▶ EXERCISE AIM
Using the entries below, say how many of the lines carry "store". Write the number alone.
------------------------------------------------------------------------
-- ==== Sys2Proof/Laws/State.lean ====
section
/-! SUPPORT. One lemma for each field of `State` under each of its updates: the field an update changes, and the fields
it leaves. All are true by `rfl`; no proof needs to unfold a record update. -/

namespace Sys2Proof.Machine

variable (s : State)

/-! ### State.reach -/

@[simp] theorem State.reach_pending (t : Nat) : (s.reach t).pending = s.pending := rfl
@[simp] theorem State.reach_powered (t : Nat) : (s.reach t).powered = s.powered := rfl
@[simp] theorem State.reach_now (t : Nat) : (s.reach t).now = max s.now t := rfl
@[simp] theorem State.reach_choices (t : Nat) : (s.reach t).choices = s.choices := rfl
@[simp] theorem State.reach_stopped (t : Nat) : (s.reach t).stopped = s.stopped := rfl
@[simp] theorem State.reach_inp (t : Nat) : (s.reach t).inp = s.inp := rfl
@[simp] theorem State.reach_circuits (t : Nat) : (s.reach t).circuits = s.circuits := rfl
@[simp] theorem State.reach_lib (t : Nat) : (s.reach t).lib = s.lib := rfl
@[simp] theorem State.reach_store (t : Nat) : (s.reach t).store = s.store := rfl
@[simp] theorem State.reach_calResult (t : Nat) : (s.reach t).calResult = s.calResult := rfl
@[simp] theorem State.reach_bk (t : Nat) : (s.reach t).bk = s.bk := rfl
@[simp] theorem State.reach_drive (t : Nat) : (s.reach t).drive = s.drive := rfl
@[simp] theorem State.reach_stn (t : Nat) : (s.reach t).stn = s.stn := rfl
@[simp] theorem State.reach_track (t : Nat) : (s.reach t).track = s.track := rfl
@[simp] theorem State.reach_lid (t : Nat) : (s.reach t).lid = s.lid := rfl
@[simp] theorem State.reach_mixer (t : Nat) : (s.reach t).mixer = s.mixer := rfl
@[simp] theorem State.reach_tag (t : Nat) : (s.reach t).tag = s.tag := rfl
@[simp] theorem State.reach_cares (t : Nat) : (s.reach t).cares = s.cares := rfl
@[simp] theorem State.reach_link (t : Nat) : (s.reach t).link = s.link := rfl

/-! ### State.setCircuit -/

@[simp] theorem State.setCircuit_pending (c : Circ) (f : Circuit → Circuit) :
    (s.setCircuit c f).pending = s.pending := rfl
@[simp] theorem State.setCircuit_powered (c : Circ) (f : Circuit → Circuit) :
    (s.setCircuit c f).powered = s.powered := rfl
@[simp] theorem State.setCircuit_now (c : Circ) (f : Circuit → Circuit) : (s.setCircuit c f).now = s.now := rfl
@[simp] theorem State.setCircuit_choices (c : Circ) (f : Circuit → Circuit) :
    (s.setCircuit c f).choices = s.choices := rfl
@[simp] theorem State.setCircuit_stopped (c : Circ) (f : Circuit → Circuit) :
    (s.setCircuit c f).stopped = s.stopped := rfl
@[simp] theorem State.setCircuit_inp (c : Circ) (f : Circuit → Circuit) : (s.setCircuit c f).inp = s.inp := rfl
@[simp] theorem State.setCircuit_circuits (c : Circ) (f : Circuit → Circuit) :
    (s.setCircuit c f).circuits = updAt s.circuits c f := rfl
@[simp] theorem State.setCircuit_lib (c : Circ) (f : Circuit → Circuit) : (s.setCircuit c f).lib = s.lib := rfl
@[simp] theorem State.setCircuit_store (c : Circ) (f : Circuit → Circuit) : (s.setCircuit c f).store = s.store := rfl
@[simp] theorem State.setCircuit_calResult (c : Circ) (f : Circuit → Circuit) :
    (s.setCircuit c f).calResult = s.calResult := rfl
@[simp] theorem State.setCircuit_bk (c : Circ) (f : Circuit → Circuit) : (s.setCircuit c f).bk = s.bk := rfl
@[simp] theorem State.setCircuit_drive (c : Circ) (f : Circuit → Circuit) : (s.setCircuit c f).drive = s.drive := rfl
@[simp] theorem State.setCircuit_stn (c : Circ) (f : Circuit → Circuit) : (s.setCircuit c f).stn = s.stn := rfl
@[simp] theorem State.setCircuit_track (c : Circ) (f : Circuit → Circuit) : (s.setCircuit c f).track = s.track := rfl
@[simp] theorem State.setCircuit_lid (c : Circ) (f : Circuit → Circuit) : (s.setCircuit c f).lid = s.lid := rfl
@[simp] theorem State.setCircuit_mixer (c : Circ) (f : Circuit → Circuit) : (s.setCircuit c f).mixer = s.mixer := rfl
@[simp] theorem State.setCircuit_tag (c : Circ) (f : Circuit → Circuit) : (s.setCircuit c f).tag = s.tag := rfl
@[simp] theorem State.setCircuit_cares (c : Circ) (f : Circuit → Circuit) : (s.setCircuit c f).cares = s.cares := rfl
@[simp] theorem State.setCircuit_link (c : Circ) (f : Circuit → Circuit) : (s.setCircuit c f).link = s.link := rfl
------------------------------------------------------------------------
▶ SOLUTION BELOW
2